Israel, for its part, has been issuing incessant alarms over the existential dangers it faces from Iran, even going so far as to invoke the specter of another Holocaust. Such wildly inflated claims have panicked the world Jewish community and led to war hysteria in North America.
In reality, without nuclear weapons, which it is not believed to possess, Iran has little ability to seriously injure Israel in a war. Iran’s medium-ranged Shahab-3 missiles are inaccurate and carry small warheads. They would likely not be much more effective than Saddam Hussein’s Scuds that were fired at Israel, producing only one fatality—from a heart attack. Israel also has a very effective, multilayered antimissile system built with U.S. aid and linked to U.S. early warning satellites watching Iran. Iran has no air force worth speaking of. The biggest risk Israel faces is an extremely lucky hit by a Shahab missile on its Dimona reactor in the Negev that could release radiation over populated areas.
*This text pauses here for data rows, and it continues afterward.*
-- ==== Sys2Proof/Laws/Changes.lean ====
section
/-!
SUPPORT. Everything an atomic step can do to the state, said once: each operation is a run of the elementary changes below,
with the facts that allow them. Claims about every step check one elementary change at a time.
-/
namespace Sys2Proof.Machine

/-- The elementary changes that an operation or a later step of one can make, but for TONE_SET, OP_SET, SEC_ENABLE,
SEC_DISABLE, DISPOSE and the commands of the bridge. -/
inductive Change : State → State → Prop where
  | requester (s : State) (f : Requester → Requester) : Change s (updateMe f s)
  | queued (s : State) (bytes : List Byte) (h : WholeCommands bytes) : Change s (emit bytes s)
  | sent (s : State) : Change s (deliver s.wbuf (record (.tx s.wbuf) { s with wbuf := [] }))
  | delayed (s : State) (ms : Nat) : Change s (record (.delay ms) s)
  | purged (s : State) : Change s (record .rxPurge { s with rxq := [] })
  | took (s : State) (b0 b1 : Byte) (rest : List Byte) (h : s.rxq = b0 :: b1 :: rest) :
      Change s (record (.rxTake b0 b1) { s with rxq := rest })
  | saved (s : State) : Change s { s with savedTarget := some s.target }
  | restored (s : State) : Change s { s with savedTarget := none }
  | targeted (s : State) (chip : Chip) (pins : Byte) (h : mapLookup s.csmap chip = some pins) :
      Change s (switchTarget chip pins s)
  | locked (s : State) (h : s.sectionMode = true) : Change s { s with entered := s.entered + 1, owner := some s.cur }
  | unlocked (s : State) : Change s { s with owner := none }

/-- A run of elementary changes. -/
abbrev Changes : State → State → Prop := Relation.ReflTransGen Change

/-- What a step's end says of the state it ends in. -/
def Run.reaches (s : State) : Run → Prop
  | .done s' => Changes s s'
  | .raise _ s' => Changes s s'
  | .hold => True
  | .fault _ => s.savedTarget.any fun chip => (mapLookup s.csmap chip).isNone

theorem Change.one {s s' : State} (h : Change s s') : Changes s s' := .single h

theorem Changes.trans {s s' s'' : State} (h : Changes s s') (h' : Changes s' s'') : Changes s s'' :=
  Relation.ReflTransGen.trans h h'

/-- The changes that keep a requester's saved target and the chip map: a fault later is a fault now. -/
theorem Run.reaches_andThen {s : State} {r : Run} {f : State → Run} (h : r.reaches s)
    (hf : ∀ s', r = .done s' → (f s').reaches s' ∧ ∀ x, f s' ≠ .fault x) : (r.andThen f).reaches s := by
  cases r with
  | done s' =>
    obtain ⟨h1, h2⟩ := hf s' rfl
    simp only [Run.andThen_done]
    cases hr : f s' with
    | done t => rw [hr] at h1; exact Changes.trans h h1
    | raise e t => rw [hr] at h1; exact Changes.trans h h1
    | hold => trivial
    | fault x => exact absurd hr (h2 x)
  | raise e s' => exact h
  | hold => trivial
  | fault x => exact h

theorem flush_reaches (s : State) : (flush s).reaches s ∧ ∀ x, flush s ≠ .fault x := by
  cases hd : s.disposed
  · cases ha : s.accept
    · rw [flush_failed hd ha]
      exact ⟨(Change.queued s [0x87] WholeCommands.flush).one, by simp⟩
    · rw [flush_done hd ha]
      exact ⟨((Change.queued s [0x87] WholeCommands.flush).one).trans (Change.sent (emit [0x87] s)).one, by simp⟩
  · rw [flush_disposed hd]
    exact ⟨.refl, by simp⟩

theorem queueWrite_reaches {data : List Byte} (h1 : 1 ≤ data.length) (h2 : data.length ≤ 65535) (addr : Byte) (s : State) :
    (queueWrite addr data s).reaches s ∧ ∀ x, queueWrite addr data s ≠ .fault x := by
  by_cases h : s.disposed = true ∨ s.targetPins = 0
  · rw [queueWrite_refused h]
    exact ⟨.refl, by simp⟩
  · obtain ⟨hd, ht⟩ := not_or.mp h
    rw [queueWrite_done (by simpa using hd) ht]
    exact ⟨(Change.queued s _ (wholeCommands_writeFrame s addr h1 h2)).one, by simp⟩

theorem autoFlush_reaches (s : State) : (autoFlush s).reaches s ∧ ∀ x, autoFlush s ≠ .fault x := by
  unfold autoFlush
  split
  · exact ⟨.refl, by simp⟩
  · exact flush_reaches s

theorem Run.andThen_noFault {r : Run} {f : State → Run} (h : ∀ x, r ≠ .fault x) (hf : ∀ s x, f s ≠ .fault x) :
    ∀ x, r.andThen f ≠ .fault x := by
  intro x hx
  cases r with
  | done s => exact hf s x hx
  | raise e s => simp at hx
  | hold => simp [Run.andThen] at hx
  | fault y => exact h y rfl

theorem queueThenFlush_reaches {data : List Byte} (h1 : 1 ≤ data.length) (h2 : data.length ≤ 65535) (addr : Byte)
    (s : State) : ((queueWrite addr data s).andThen autoFlush).reaches s ∧
      ∀ x, (queueWrite addr data s).andThen autoFlush ≠ .fault x :=
  ⟨Run.reaches_andThen (queueWrite_reaches h1 h2 addr s).1 fun s' _ => autoFlush_reaches s',
    Run.andThen_noFault (queueWrite_reaches h1 h2 addr s).2 fun s' => (autoFlush_reaches s').2⟩

theorem drvWrite_reaches (addr data : Byte) (s : State) :
    (drvWrite addr data s).reaches s ∧ ∀ x, drvWrite addr data s ≠ .fault x :=
  queueThenFlush_reaches (by simp) (by simp) addr s

theorem queueBurst_reaches (addr : Byte) (bytes : List Byte) (offset count : Int) (s : State) :
    (queueBurst addr bytes offset count s).reaches s ∧ ∀ x, queueBurst addr bytes offset count s ≠ .fault x := by
  cases h : burstOk bytes offset count
  · rw [queueBurst_illegal h]
    exact ⟨.refl, by simp⟩
  · obtain ⟨hl, h1, h2⟩ := sliceOf_length h
    rw [queueBurst_legal h]
    exact queueWrite_reaches (by omega) (by omega) addr s

theorem drvBurst_reaches (addr : Byte) (bytes : List Byte) (offset count : Int) (s : State) :
    (drvBurst addr bytes offset count s).reaches s ∧ ∀ x, drvBurst addr bytes offset count s ≠ .fault x :=
  ⟨Run.reaches_andThen (queueBurst_reaches addr bytes offset count s).1 fun s' _ => autoFlush_reaches s',
    Run.andThen_noFault (queueBurst_reaches addr bytes offset count s).2 fun s' => (autoFlush_reaches s').2⟩

theorem recordDelay_changes (ms : Nat) (s : State) : Changes s (recordDelay ms s) := by
  unfold recordDelay
  split
  · exact .refl
  · exact (Change.delayed s ms).one

theorem pinLevel_reaches (high : Bool) (ms : Nat) (s : State) :
    (pinLevel high ms s).reaches s ∧ ∀ x, pinLevel high ms s ≠ .fault x := by
  have h1 := Change.queued s _ (WholeCommands.gpio s.cfg.board.icBankHigh
    (if high then s.cfg.board.icValueHigh else s.cfg.board.icValueLow) s.cfg.board.icDir)
  have h2 := flush_reaches (emit [gpioOp s.cfg.board.icBankHigh,
    if high then s.cfg.board.icValueHigh else s.cfg.board.icValueLow, s.cfg.board.icDir] s)
  refine ⟨?_, Run.andThen_noFault h2.2 fun s' x => by simp⟩
  have h3 := Run.reaches_andThen (f := fun s' => .done (recordDelay ms s')) h2.1
    fun s' _ => ⟨recordDelay_changes ms s', by simp⟩
  unfold pinLevel
  revert h3
  cases (flush _).andThen _ with
  | done t => exact fun h => (h1.one).trans h
  | raise e t => exact fun h => (h1.one).trans h
  | hold => exact fun h => h
  | fault x => exact fun h => h

theorem enterCheck_reaches (s : State) : (enterCheck s).reaches s := by
  unfold enterCheck
  split <;> exact Relation.ReflTransGen.refl

theorem markAcquired_changes (s : State) : Changes s (markAcquired s) := (Change.requester s _).one

theorem updateTask_changes (f : Task → Task) (s : State) : Changes s (updateTask f s) := (Change.requester s _).one

theorem takeLock_changes (s : State) : Changes s (takeLock s) := by
  unfold takeLock
  split
  · exact (Change.locked s ‹_›).one
  · exact .refl

theorem dropLock_changes (s : State) : Changes s (dropLock s) := by
  unfold dropLock
  split
  · exact (Change.unlocked s).one
  · exact .refl

theorem enterTarget_reaches (chip : Chip) (s : State) :
    (enterTarget chip s).reaches s ∧ ∀ x, enterTarget chip s ≠ .fault x := by
  unfold enterTarget
  split
  · exact ⟨.refl, by simp⟩
  · cases h : mapLookup s.csmap chip with
    | none => exact ⟨(Change.saved s).one, by simp⟩
    | some pins =>
      exact ⟨((Change.saved s).one).trans (Change.targeted { s with savedTarget := some s.target } chip pins h).one, by simp⟩

theorem acquire_reaches (chip : Chip) (s : State) : (acquire chip s).reaches s ∧ ∀ x, acquire chip s ≠ .fault x := by
  unfold acquire
  split
  · obtain ⟨h1, h2⟩ := enterTarget_reaches chip (markAcquired (takeLock s))
    refine ⟨?_, h2⟩
    have h0 := (takeLock_changes s).trans (markAcquired_changes (takeLock s))
    revert h1 h2
    cases enterTarget chip (markAcquired (takeLock s)) with
    | done t => exact fun h _ => h0.trans h
    | raise e t => exact fun h _ => h0.trans h
    | hold => exact fun h _ => h
    | fault x => exact fun _ h => absurd rfl (h x)
  · exact ⟨trivial, by simp⟩

theorem restoreTarget_reaches (s : State) : (restoreTarget s).reaches s := by
  unfold restoreTarget
  cases h : s.savedTarget with
  | none => exact Relation.ReflTransGen.refl
  | some chip =>
    dsimp only
    cases hl : mapLookup s.csmap chip with
    | none => simp [Run.reaches, h, hl]
    | some pins => exact ((Change.targeted s chip pins hl).one).trans (Change.restored (switchTarget chip pins s)).one

theorem release_reaches (s : State) : (release s).reaches s :=
  Run.reaches_andThen (restoreTarget_reaches s) fun s' _ =>
    ⟨(dropLock_changes s').trans (updateTask_changes _ (dropLock s')), by simp⟩

theorem leaveFlush_reaches (ms : Nat) (s : State) : (leaveFlush ms s).reaches s := by
  unfold leaveFlush
  split
  · exact Relation.ReflTransGen.refl
  · exact Run.reaches_andThen (flush_reaches s).1 fun s' _ => ⟨recordDelay_changes ms s', by simp⟩

theorem readFlush_reaches (s : State) : (readFlush s).reaches s := by
  unfold readFlush
  split
  · exact Relation.ReflTransGen.refl
  · split
    · exact Relation.ReflTransGen.refl
    · split
      · exact (flush_reaches s).1
      · exact Relation.ReflTransGen.refl

theorem readIssue_reaches (addr : Byte) (s : State) : (readIssue addr s).reaches s := by
  have h0 : Changes s (emit (readFrame addr (record .rxPurge { s with rxq := [] })) (record .rxPurge { s with rxq := [] })) :=
    ((Change.purged s).one).trans (Change.queued _ _ (wholeCommands_readFrame _ addr)).one
  obtain ⟨h1, h2⟩ := flush_reaches
    (emit (readFrame addr (record .rxPurge { s with rxq := [] })) (record .rxPurge { s with rxq := [] }))
  unfold readIssue
  revert h1 h2
  cases flush (emit (readFrame addr (record .rxPurge { s with rxq := [] })) (record .rxPurge { s with rxq := [] })) with
  | done t => exact fun h _ => h0.trans h
  | raise e t => exact fun h _ => h0.trans h
  | hold => exact fun h _ => h
  | fault x => exact fun _ h => absurd rfl (h x)

theorem readTake_reaches (result : Byte → List Value) (s : State) : (readTake result s).reaches s := by
  unfold readTake
  split
  · next b0 b1 rest h => exact ((Change.took s b0 b1 rest h).one).trans (updateTask_changes _ _)
  · trivial

/-- One atomic step (R310). -/
theorem runAtom_reaches (a : Atom) (s : State) : (runAtom a s).reaches s := by
  cases a with
  | drvWrite addr data => exact (drvWrite_reaches addr data s).1
  | enterCheck => exact enterCheck_reaches s
  | acquire target => exact (acquire_reaches target s).1
  | leaveFlush ms => exact leaveFlush_reaches ms s
  | release => exact release_reaches s
  | pinLevel high ms => exact (pinLevel_reaches high ms s).1
  | readFlush => exact readFlush_reaches s
  | readIssue addr => exact readIssue_reaches addr s
  | readTake => exact readTake_reaches _ s
  | regTake sub => exact readTake_reaches _ s

/-- What an outcome says of the state it is reached from. -/
def OutcomeReaches (s : State) : Host.Outcome State Fault Refusal → Prop
  | .next t => Changes s t
  | .fault _ => s.savedTarget.any fun chip => (mapLookup s.csmap chip).isNone
  | .refused _ => False

theorem respond_changes (e : Status) (vs : List Value) (s : State) : Changes s (respond e vs s) := (Change.requester s _).one

theorem finishTask_changes (s : State) : Changes s (finishTask s) := by
  unfold finishTask
  split
  · exact respond_changes _ _ s
  · exact .refl

theorem abortTask_changes (e : Status) (s : State) : Changes s (abortTask e s) := by
  unfold abortTask
  split
  · split
    · exact updateTask_changes _ s
    · exact respond_changes _ _ s
  · exact .refl

theorem settle_reaches {s : State} {r : Run} (h : r.reaches s) (rest : List Atom) : OutcomeReaches s (settle s rest r) := by
  cases r with
  | done t =>
    simp only [settle]
    split
    · exact Changes.trans h (finishTask_changes t)
    · exact Changes.trans h (updateTask_changes _ t)
  | raise e t => exact Changes.trans h (abortTask_changes e t)
  | hold => exact Relation.ReflTransGen.refl
  | fault x => exact h

/-- A later step of an operation (R310). -/
theorem advance_reaches (s : State) : OutcomeReaches s (advance s) := by
  unfold advance
  split
  · split
    · exact settle_reaches (runAtom_reaches _ s) _
    · exact finishTask_changes s
  · exact Relation.ReflTransGen.refl

/-- The first step of a multi-step operation. -/
theorem start_reaches (t : Task) (s : State) : OutcomeReaches s (start t s) := by
  have h := advance_reaches (beginTask t s)
  have h0 : Changes s (beginTask t s) := (Change.requester s _).one
  unfold start
  revert h
  cases advance (beginTask t s) with
  | next u => exact fun h => h0.trans h
  | fault f => exact fun h => h
  | refused r => exact fun h => h

theorem answer_reaches (r : Except Status (List Value)) (s : State) : OutcomeReaches s (answer r s) := by
  cases r <;> exact respond_changes _ _ s

theorem complete_reaches {s : State} {r : Run} (h : r.reaches s) : OutcomeReaches s (complete s r) := by
  cases r with
  | done t => exact Changes.trans h (respond_changes _ _ t)
  | raise e t => exact Changes.trans h (respond_changes _ _ t)
  | hold => exact Relation.ReflTransGen.refl
  | fault x => exact h

theorem setReg_reaches (addr : Byte) (args : List (RegField × I32)) (s : State) : OutcomeReaches s (setReg addr args s) :=
  complete_reaches (drvWrite_reaches _ _ s).1

theorem setRegPair_reaches (addr addr' : Byte) (args : List (RegField × I32)) (s : State) :
    OutcomeReaches s (setRegPair addr addr' args s) := start_reaches _ s

end Sys2Proof.Machine
end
Iran’s ally in Lebanon, the Hezbollah movement, could shower northern Israel with thousands of unguided artillery rockets. But the last time this happened, during Israel’s invasion of Lebanon in 2006, Hezbollah fired four thousand rockets at Israel, killing 160 Israelis. Israeli air attacks killed 1,200 Lebanese and Palestinians.
Hezbollah now says that an Israeli attack on Iran will not automatically cause it to launch new waves of short-ranged missiles at Israel. Thanks to generous U.S. help, Israel has also erected an antimissile defense system along its northern border with Lebanon.
So even if Hezbollah joined an Iranian counterattack, Israel’s losses would be tolerable. Attacks on Israeli targets around the world, and perhaps U.S. ones, would be minimal. The alleged Iranian revenge attacks for the murder of Iranian scientists delivered against Israeli diplomats in India, Thailand and Georgia were remarkable for their ineptitude and amateurishness.
The most important result of an Israeli air campaign against Iran would be to draw the United States into a long-running conflict with the Islamic Republic that it neither wants nor can afford. U.S. troops in Afghanistan could even risk being cut off and forced to evacuate by air, leaving much of their matériel behind.
It seems inconceivable that a great world power, the United States, could allow tiny Israel to drag it into a new war in the Muslim world. But this is just what is happening, reminding us of how in 1914 tiny Serbia provoked war between its patron, Russia, and its foe, the Austro-Hungarian Empire.
Zbigniew Brzezinski, the best foreign-affairs mind in Washington, called for U.S. warplanes in Iraq to interdict any Israeli air assault across Jordan-Saudi Arabia-Iraq. U.S. aircraft are no longer based in Iraq, but they are close by in Qatar, Kuwait, Bahrain, and at sea in and around the Gulf. They need only target Israel refueling aircraft to block an air assault.
President Dwight Eisenhower would have threatened such a move without hesitation. But in an election year, the less-than-resolute Barack Obama would most likely shy away from such decisive action. Israel also has the ability to provoke a clash with Iran in the Gulf that could lead to a general war.
We should also recall that the main source of rivalry and tension between Israel and Iran is over creation of a Palestinian state. For America’s interests, forceful diplomacy to resolve this obdurate problem and the possible creation of a nuclear-free zone in the Mideast are the logical answers. President Obama promised as much but lost his resolve in the face of the determined pro-Israel lobby.
The United States has lost its last two wars in Afghanistan and Iraq. It is getting entangled in conflicts in East and West Africa and Yemen. All these wars have been paid for by piling-up debt. Starting war with Iran would be easy. But no one knows what Washington’s war aims would be, how to define victory or how to end war with an enraged, vengeful Iran.
A third major conflict, this time with Iran, would further wreck America’s finances and plunge the republic in an Orwellian state of permanent war.